> [EXERCISE MATERIAL]

● ● ● ●

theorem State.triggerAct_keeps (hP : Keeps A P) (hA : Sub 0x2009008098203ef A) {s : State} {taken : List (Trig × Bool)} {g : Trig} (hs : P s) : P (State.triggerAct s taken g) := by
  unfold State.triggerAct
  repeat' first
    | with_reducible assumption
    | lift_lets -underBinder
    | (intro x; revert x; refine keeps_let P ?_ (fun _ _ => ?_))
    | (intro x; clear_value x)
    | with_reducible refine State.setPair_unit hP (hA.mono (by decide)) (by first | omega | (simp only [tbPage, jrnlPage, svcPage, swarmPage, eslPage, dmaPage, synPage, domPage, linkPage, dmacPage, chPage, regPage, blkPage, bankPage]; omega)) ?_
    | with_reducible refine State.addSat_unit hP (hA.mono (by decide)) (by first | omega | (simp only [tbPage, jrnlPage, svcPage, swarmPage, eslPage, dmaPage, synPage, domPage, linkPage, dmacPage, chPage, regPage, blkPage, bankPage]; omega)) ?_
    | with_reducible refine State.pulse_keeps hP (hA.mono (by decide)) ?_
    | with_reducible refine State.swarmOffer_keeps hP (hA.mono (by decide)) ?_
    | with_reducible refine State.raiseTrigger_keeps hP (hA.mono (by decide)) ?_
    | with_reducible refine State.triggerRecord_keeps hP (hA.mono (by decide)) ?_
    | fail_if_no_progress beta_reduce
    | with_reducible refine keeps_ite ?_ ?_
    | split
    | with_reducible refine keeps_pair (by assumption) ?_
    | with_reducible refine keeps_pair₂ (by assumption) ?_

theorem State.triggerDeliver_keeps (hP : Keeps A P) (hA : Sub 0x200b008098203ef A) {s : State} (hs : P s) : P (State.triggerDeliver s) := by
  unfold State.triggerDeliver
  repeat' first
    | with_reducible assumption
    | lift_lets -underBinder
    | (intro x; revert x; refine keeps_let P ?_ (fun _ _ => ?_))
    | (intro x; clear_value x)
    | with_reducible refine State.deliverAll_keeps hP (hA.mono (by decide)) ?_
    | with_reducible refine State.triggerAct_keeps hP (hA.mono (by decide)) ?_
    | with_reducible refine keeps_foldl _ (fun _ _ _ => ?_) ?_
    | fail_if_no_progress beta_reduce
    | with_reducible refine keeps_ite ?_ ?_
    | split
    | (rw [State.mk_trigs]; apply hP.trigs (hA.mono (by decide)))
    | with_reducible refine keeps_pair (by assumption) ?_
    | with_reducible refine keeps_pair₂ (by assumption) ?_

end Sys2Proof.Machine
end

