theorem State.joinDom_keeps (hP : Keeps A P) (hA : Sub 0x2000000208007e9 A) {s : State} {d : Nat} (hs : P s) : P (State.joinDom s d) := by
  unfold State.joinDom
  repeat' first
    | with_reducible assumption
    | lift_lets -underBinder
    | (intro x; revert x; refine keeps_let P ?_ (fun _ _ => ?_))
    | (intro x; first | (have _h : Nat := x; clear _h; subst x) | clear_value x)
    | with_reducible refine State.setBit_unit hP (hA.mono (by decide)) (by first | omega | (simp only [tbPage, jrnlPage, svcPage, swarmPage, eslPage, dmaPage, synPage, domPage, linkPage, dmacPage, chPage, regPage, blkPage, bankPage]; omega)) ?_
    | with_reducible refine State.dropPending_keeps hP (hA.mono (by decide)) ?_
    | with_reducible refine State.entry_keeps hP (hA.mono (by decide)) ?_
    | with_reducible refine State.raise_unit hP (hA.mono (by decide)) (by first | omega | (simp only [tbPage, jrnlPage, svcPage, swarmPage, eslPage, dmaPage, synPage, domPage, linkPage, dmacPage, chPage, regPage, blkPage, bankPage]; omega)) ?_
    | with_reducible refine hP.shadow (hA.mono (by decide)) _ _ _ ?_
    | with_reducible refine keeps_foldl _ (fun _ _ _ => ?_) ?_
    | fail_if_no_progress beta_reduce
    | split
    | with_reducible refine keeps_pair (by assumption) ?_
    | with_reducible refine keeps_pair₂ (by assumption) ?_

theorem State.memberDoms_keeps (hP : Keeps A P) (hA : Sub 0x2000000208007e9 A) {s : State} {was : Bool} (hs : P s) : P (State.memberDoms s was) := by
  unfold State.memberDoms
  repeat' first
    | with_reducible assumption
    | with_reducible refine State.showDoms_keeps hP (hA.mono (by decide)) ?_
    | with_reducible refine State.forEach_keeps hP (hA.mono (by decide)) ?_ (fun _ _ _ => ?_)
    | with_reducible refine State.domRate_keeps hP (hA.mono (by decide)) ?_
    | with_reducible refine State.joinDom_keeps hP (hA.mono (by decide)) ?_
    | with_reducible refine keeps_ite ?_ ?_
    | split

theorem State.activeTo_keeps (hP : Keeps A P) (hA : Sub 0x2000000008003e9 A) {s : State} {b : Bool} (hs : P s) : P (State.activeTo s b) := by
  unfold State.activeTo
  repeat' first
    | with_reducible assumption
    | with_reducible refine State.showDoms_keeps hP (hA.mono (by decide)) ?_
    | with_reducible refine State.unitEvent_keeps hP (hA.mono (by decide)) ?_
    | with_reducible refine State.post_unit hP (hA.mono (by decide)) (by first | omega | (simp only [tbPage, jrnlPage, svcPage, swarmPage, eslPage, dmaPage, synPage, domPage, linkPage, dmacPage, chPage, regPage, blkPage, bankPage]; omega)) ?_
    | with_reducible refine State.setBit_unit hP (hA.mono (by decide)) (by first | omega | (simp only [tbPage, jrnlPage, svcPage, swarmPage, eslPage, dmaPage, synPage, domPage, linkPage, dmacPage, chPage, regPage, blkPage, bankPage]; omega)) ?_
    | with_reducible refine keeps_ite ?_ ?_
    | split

● ● ● ●

> [WHAT YOU NEED TO DO]
For the string "triggerDeliver", work out how many lines of the entries contain it and reply with that number alone.

> [COMPLETED EXERCISE]
2